Instructions for the task: Where the listing below reaches the line containing "def fixAll (now", start writing out lines exactly, and stop once the line containing "(List.range xs.length).foldl (fun" has been written.
---
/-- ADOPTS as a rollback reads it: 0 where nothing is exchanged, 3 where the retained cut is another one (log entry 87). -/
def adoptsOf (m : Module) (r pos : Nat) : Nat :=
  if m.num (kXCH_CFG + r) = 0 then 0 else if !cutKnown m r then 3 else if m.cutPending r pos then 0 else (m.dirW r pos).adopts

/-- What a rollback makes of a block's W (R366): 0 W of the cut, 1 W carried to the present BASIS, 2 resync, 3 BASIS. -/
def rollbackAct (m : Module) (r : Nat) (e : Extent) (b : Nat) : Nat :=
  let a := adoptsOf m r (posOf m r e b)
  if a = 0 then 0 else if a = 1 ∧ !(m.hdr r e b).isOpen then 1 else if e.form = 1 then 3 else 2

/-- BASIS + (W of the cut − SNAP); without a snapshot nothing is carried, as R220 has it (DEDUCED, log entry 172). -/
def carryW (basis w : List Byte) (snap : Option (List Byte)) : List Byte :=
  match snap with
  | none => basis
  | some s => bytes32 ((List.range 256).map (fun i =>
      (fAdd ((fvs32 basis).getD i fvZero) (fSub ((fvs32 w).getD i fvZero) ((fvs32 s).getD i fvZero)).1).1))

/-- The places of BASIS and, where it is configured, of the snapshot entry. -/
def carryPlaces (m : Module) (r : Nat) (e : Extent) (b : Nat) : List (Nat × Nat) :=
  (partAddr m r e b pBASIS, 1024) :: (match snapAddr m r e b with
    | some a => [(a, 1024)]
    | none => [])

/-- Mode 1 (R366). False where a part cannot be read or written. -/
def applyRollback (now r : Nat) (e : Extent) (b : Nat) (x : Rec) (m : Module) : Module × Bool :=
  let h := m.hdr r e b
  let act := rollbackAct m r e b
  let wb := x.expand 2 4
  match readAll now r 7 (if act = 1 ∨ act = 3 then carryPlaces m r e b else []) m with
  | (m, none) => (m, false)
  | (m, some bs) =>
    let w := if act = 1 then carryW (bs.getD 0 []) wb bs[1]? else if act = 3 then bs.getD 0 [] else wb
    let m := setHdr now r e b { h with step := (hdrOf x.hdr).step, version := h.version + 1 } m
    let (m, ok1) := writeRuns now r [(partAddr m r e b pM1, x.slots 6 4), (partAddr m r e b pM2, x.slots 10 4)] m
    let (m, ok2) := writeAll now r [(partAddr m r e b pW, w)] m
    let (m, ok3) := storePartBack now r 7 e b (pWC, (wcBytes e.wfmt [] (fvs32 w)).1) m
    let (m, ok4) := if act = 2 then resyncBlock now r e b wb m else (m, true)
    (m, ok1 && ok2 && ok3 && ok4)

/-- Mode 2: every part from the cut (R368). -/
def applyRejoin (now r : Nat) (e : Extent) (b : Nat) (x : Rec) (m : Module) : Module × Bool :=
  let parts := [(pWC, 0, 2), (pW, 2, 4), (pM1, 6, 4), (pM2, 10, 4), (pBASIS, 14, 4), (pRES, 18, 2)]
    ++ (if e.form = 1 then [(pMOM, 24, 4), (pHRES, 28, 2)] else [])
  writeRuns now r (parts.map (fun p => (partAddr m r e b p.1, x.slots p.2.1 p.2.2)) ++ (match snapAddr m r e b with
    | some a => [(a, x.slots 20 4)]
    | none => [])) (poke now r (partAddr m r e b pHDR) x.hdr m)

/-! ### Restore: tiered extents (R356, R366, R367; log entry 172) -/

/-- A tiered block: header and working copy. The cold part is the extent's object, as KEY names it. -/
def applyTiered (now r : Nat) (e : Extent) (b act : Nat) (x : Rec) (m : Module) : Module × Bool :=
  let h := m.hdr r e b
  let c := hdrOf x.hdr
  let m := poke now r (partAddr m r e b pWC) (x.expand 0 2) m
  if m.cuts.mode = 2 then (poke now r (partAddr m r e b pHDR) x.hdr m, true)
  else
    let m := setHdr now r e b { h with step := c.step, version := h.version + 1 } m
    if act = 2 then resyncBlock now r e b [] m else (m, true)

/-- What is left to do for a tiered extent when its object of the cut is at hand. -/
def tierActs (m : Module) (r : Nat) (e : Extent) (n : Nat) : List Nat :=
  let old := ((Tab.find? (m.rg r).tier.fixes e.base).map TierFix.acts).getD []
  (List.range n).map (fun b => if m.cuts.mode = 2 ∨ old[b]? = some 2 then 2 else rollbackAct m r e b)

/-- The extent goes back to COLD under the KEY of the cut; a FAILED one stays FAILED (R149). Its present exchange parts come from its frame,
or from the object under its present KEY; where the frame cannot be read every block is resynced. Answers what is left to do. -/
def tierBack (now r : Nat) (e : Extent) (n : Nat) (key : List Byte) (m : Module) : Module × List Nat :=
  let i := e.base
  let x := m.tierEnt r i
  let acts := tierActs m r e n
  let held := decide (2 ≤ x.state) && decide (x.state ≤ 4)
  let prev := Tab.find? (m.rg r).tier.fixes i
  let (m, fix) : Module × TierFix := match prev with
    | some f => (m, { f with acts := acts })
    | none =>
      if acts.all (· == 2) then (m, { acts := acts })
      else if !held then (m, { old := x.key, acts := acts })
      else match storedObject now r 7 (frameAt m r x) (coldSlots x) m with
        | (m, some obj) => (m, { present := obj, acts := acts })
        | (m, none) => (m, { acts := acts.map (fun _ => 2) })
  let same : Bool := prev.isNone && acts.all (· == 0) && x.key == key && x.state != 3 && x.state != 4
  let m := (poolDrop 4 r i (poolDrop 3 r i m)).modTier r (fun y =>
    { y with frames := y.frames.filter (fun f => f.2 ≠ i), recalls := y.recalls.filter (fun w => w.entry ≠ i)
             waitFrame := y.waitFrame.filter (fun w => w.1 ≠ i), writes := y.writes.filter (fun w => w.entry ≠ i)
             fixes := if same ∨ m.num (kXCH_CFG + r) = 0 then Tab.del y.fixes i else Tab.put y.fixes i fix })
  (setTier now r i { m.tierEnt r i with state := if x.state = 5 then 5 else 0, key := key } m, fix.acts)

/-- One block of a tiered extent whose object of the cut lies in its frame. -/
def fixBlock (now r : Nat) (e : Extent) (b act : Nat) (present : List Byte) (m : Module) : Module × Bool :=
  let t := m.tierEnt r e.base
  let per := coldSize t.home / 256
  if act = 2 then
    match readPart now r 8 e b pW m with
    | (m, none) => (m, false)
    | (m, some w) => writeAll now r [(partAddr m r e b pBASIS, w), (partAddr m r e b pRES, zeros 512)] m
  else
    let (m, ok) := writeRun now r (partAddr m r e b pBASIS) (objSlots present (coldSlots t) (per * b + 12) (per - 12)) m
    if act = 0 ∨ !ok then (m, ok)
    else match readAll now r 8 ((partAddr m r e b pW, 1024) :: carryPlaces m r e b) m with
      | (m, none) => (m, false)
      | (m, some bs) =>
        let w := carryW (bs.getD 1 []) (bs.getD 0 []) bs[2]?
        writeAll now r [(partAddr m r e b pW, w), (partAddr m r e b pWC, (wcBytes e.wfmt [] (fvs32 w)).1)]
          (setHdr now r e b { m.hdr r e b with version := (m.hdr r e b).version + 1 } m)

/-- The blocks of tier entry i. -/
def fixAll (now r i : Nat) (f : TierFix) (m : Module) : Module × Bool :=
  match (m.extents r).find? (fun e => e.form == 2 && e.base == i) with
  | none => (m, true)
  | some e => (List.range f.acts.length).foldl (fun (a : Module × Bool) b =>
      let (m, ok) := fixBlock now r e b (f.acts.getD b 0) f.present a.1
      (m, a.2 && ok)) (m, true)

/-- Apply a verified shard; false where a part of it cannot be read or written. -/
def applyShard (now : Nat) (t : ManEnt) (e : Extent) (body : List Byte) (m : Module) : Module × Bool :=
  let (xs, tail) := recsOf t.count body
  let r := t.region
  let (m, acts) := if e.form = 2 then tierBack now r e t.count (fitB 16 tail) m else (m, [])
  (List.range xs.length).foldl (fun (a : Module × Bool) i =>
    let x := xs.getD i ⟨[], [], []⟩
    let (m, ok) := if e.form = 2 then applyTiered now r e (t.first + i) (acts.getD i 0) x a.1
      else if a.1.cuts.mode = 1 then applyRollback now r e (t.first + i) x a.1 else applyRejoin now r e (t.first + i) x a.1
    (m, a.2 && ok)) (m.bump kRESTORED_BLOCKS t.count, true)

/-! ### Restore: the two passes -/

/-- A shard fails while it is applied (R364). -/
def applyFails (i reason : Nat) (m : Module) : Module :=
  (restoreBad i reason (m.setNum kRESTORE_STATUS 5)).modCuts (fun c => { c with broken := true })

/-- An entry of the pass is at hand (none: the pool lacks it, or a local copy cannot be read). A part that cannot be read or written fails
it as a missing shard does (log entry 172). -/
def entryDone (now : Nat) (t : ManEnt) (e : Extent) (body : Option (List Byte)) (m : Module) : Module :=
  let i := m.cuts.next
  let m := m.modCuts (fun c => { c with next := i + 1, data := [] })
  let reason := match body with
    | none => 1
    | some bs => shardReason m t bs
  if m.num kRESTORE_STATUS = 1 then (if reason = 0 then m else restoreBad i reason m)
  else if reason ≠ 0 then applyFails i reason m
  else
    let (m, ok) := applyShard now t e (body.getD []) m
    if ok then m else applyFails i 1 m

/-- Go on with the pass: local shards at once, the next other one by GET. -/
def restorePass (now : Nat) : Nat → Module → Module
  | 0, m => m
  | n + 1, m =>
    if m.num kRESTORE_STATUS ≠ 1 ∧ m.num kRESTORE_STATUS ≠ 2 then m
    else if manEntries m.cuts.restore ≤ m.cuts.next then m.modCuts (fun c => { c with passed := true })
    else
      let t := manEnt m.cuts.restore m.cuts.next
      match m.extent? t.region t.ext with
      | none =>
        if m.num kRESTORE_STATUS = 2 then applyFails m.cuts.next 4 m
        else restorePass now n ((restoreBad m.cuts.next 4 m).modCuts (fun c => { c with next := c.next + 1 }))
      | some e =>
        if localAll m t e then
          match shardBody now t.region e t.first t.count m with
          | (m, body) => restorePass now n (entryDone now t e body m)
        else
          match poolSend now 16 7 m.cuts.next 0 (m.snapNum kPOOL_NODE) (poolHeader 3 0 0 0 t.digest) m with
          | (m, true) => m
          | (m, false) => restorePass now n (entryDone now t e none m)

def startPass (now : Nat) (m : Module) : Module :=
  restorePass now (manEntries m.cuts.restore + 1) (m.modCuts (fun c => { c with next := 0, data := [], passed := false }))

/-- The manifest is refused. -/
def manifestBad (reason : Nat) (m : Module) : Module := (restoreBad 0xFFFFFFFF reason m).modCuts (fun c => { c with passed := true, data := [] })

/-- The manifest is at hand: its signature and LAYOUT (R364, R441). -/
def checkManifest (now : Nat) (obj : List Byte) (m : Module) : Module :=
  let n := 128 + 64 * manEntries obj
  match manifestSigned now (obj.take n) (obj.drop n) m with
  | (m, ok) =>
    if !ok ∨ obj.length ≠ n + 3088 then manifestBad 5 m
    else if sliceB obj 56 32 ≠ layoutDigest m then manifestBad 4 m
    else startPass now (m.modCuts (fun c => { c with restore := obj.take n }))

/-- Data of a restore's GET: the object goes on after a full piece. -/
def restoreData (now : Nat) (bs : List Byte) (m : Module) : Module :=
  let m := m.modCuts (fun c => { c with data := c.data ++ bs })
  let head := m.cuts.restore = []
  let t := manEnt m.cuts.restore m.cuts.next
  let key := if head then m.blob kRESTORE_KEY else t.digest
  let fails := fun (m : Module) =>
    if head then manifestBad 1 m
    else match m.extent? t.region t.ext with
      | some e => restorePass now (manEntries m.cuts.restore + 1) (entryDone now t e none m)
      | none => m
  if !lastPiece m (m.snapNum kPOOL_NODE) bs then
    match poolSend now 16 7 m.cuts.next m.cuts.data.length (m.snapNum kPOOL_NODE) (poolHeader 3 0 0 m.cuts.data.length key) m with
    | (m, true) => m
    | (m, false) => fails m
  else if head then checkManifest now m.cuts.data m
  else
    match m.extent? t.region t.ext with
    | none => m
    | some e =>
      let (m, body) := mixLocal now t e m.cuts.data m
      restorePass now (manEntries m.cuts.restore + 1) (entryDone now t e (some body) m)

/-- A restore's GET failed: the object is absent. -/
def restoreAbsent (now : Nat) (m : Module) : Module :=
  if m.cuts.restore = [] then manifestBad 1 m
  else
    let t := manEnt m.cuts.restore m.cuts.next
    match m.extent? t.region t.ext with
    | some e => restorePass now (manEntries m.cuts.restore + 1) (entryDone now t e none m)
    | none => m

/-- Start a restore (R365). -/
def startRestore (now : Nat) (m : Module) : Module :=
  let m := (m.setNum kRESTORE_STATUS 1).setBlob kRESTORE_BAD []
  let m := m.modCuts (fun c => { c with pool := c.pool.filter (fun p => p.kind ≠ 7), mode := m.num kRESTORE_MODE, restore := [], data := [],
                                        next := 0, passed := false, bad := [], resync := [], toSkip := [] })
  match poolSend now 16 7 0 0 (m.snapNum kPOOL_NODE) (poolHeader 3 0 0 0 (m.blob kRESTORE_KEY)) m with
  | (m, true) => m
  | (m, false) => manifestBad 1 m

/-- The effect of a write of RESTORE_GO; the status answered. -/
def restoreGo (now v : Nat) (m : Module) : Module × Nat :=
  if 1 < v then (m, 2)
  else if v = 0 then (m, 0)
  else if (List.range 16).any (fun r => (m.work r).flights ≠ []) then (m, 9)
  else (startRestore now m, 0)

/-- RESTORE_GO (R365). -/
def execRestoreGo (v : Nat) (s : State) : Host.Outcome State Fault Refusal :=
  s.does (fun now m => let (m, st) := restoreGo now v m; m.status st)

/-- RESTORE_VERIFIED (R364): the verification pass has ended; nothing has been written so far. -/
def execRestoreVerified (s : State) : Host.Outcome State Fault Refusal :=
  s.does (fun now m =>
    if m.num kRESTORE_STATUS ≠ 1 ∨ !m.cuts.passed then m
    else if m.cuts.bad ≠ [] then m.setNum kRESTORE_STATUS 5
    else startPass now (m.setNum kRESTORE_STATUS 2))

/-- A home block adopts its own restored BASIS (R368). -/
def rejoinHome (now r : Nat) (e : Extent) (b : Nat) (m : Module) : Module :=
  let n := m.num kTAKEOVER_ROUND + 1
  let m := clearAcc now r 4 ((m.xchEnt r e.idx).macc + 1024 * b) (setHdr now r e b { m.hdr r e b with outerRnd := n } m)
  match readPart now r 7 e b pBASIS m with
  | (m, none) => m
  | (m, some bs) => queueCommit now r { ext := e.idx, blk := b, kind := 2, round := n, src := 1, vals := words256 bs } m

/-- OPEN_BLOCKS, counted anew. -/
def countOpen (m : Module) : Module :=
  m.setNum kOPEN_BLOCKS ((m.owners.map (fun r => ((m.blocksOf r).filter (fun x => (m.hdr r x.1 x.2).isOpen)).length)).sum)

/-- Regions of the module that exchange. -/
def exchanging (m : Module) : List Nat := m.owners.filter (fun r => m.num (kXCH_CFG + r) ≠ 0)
---
Answer box:
def fixAll (now r i : Nat) (f : TierFix) (m : Module) : Module × Bool :=
  match (m.extents r).find? (fun e => e.form == 2 && e.base == i) with
  | none => (m, true)
  | some e => (List.range f.acts.length).foldl (fun (a : Module × Bool) b =>
      let (m, ok) := fixBlock now r e b (f.acts.getD b 0) f.present a.1
      (m, a.2 && ok)) (m, true)

/-- Apply a verified shard; false where a part of it cannot be read or written. -/
def applyShard (now : Nat) (t : ManEnt) (e : Extent) (body : List Byte) (m : Module) : Module × Bool :=
  let (xs, tail) := recsOf t.count body
  let r := t.region
  let (m, acts) := if e.form = 2 then tierBack now r e t.count (fitB 16 tail) m else (m, [])
  (List.range xs.length).foldl (fun (a : Module × Bool) i =>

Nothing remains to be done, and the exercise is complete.